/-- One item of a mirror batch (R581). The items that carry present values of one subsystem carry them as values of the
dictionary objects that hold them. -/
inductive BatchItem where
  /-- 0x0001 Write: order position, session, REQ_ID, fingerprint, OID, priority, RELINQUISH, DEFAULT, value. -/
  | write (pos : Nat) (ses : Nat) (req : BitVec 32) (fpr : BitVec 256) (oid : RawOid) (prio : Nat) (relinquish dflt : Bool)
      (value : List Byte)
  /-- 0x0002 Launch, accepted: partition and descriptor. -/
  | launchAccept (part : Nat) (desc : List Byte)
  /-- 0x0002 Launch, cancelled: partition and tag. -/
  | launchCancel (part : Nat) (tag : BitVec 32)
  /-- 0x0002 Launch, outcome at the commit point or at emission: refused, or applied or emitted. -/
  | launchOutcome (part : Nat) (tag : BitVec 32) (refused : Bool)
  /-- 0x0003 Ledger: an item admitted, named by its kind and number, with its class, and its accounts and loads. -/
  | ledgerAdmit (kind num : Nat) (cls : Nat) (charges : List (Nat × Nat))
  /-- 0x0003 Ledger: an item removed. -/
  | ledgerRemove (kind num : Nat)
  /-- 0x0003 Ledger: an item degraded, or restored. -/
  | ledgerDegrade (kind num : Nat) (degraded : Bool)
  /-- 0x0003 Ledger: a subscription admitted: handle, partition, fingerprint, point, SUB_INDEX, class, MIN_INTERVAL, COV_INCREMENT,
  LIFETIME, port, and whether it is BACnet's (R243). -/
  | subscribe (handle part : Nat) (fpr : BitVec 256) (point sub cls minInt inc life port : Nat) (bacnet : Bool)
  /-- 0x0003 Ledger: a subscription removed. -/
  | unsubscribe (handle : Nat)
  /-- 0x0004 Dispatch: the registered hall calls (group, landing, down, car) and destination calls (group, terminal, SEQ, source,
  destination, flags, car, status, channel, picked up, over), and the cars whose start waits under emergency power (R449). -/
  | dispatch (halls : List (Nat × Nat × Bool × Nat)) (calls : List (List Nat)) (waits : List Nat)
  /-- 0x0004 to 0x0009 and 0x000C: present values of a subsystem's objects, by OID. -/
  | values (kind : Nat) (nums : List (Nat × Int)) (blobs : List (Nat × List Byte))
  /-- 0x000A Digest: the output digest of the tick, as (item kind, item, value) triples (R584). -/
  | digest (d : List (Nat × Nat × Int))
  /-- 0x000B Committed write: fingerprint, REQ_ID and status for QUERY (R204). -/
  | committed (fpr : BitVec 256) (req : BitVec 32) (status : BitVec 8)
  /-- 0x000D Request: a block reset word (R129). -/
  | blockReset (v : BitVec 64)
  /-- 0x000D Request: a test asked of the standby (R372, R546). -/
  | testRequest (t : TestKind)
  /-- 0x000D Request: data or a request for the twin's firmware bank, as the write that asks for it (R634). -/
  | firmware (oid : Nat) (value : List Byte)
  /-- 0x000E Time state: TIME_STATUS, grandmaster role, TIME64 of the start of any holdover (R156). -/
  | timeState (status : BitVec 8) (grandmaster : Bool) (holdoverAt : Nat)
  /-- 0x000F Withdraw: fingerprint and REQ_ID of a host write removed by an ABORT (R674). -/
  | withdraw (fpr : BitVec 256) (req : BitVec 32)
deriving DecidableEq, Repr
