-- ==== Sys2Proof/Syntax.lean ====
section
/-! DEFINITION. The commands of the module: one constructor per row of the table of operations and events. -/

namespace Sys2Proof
* * *
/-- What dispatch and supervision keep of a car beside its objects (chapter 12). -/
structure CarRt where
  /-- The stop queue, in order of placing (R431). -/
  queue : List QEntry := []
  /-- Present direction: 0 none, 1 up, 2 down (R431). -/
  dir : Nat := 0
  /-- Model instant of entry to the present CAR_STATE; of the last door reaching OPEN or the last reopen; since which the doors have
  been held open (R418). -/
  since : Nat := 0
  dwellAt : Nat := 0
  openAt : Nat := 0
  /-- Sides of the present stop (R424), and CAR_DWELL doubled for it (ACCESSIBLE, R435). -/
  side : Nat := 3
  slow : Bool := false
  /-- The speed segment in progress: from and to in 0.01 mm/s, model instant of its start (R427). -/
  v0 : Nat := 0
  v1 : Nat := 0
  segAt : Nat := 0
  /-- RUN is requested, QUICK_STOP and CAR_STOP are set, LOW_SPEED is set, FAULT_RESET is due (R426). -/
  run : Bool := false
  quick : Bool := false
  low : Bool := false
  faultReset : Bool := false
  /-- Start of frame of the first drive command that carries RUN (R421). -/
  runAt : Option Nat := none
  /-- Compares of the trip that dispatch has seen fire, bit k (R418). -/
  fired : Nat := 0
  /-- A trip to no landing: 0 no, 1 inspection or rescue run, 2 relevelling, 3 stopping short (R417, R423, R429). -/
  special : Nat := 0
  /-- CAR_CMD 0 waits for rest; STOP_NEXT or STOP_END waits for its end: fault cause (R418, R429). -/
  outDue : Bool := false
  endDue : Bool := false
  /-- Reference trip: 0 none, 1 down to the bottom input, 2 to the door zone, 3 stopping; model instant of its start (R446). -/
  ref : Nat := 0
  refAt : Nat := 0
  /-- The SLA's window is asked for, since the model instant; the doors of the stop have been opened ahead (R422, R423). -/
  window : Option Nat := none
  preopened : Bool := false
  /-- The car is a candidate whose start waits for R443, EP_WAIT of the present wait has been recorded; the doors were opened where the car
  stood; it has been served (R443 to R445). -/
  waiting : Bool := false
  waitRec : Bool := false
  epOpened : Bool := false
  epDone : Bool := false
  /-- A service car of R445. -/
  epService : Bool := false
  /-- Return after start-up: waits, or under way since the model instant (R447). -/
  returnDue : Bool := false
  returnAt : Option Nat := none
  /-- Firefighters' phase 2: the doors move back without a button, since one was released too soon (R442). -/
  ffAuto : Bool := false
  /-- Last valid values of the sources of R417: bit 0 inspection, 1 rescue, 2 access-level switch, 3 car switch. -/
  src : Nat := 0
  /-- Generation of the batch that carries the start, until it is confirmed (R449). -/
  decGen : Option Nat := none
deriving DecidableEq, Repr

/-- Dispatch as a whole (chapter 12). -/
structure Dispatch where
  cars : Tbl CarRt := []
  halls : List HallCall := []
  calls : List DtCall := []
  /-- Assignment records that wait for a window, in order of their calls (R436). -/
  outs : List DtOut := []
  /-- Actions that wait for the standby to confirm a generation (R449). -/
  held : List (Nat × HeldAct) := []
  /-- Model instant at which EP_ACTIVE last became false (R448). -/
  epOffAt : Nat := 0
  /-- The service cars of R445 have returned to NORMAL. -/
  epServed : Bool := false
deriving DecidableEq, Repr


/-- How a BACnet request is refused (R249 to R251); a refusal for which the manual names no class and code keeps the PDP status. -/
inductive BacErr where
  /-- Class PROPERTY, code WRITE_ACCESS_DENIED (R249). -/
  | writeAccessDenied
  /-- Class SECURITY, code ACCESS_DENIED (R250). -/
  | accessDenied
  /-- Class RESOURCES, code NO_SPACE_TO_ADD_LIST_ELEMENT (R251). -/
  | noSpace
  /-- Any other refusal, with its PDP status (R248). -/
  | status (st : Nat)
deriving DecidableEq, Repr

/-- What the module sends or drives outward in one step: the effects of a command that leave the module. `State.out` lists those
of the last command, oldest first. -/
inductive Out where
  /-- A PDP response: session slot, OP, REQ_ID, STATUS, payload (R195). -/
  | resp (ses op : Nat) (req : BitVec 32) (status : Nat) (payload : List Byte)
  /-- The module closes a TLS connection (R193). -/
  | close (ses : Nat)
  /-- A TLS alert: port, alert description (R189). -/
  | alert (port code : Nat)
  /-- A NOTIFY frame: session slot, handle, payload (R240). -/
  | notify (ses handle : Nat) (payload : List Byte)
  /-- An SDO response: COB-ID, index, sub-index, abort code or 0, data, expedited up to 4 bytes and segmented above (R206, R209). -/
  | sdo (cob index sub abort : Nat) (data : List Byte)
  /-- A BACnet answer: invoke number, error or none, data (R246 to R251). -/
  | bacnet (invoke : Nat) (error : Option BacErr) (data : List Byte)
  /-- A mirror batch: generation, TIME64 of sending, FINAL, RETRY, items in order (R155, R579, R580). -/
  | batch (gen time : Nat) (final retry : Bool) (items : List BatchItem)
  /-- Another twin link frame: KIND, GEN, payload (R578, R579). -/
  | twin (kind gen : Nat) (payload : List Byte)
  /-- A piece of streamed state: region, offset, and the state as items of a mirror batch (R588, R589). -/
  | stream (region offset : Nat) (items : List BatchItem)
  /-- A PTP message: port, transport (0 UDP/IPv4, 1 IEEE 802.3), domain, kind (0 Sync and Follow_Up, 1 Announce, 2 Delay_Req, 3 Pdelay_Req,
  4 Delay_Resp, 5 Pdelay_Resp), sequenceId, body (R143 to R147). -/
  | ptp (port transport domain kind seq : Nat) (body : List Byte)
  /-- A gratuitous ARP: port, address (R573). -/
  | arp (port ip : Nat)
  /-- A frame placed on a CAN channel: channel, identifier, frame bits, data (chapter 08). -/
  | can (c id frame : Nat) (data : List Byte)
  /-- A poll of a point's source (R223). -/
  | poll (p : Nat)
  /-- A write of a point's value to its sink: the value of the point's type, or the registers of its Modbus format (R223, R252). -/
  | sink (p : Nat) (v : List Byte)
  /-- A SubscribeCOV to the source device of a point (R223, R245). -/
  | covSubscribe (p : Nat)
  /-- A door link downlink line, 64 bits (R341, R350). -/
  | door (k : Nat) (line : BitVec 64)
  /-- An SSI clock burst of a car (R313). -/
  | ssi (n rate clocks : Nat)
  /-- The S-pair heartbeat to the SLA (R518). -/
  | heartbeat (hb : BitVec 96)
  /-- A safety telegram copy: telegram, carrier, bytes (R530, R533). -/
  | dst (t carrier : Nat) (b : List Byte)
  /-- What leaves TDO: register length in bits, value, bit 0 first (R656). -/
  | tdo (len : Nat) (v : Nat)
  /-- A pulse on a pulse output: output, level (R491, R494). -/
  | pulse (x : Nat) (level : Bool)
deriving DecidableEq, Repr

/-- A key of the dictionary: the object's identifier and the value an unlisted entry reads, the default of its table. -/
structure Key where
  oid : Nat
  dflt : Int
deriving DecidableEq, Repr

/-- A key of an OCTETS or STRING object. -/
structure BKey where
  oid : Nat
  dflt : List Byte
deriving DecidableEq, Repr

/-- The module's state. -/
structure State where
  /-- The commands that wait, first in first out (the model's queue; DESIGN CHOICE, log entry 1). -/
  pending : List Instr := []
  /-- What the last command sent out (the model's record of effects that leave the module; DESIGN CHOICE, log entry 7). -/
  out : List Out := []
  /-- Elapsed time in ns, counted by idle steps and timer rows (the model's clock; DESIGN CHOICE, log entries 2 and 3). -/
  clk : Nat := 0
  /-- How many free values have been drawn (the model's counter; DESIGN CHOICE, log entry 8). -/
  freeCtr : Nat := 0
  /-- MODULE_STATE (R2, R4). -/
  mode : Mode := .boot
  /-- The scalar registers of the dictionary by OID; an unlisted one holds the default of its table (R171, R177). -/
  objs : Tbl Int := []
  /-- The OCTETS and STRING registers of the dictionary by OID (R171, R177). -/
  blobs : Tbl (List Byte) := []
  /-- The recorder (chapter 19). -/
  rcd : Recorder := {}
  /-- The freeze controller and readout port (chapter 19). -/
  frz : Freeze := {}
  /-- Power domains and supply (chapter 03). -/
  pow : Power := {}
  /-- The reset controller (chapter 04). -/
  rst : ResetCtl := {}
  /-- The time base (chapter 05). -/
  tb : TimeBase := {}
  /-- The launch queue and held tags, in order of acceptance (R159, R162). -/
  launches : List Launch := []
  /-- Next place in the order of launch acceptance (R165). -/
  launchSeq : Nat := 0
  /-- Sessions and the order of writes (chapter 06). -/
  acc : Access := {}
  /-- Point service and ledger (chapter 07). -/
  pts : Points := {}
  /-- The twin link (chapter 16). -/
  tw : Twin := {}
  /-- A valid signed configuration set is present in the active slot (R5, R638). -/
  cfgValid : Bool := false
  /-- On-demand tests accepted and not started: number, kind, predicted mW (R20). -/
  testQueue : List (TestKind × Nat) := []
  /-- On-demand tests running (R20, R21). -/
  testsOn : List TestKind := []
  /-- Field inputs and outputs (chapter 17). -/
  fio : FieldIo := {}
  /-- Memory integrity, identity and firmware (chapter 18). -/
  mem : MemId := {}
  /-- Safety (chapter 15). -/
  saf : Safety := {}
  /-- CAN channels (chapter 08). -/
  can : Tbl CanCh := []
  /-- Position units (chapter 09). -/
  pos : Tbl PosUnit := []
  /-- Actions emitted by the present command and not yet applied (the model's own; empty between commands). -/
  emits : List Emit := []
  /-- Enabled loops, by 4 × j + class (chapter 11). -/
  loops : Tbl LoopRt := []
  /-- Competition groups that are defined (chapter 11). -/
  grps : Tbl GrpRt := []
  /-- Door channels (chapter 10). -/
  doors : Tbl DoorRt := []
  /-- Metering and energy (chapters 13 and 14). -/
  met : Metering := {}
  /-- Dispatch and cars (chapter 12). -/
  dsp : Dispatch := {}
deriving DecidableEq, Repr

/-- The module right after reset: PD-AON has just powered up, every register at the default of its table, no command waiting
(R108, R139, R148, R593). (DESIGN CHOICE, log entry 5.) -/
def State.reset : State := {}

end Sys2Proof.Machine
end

**GOAL OF THE EXERCISE:** Extract from the records above the lines from the one containing "first (R656). -/" to the one containing "mode : Mode := .boot", both lines included, exactly as they appear and with nothing else.

**RESULT OF THIS TASK:**
  /-- What leaves TDO: register length in bits, value, bit 0 first (R656). -/
  | tdo (len : Nat) (v : Nat)
  /-- A pulse on a pulse output: output, level (R491, R494). -/
  | pulse (x : Nat) (level : Bool)
deriving DecidableEq, Repr

/-- A key of the dictionary: the object's identifier and the value an unlisted entry reads, the default of its table. -/
structure Key where
  oid : Nat
  dflt : Int
deriving DecidableEq, Repr

/-- A key of an OCTETS or STRING object. -/
structure BKey where
  oid : Nat
  dflt : List Byte
deriving DecidableEq, Repr

/-- The module's state. -/
structure State where
  /-- The commands that wait, first in first out (the model's queue; DESIGN CHOICE, log entry 1). -/
  pending : List Instr := []
  /-- What the last command sent out (the model's record of effects that leave the module; DESIGN CHOICE, log entry 7). -/
  out : List Out := []
  /-- Elapsed time in ns, counted by idle steps and timer rows (the model's clock; DESIGN CHOICE, log entries 2 and 3). -/
  clk : Nat := 0
  /-- How many free values have been drawn (the model's counter; DESIGN CHOICE, log entry 8). -/
  freeCtr : Nat := 0
  /-- MODULE_STATE (R2, R4). -/
  mode : Mode := .boot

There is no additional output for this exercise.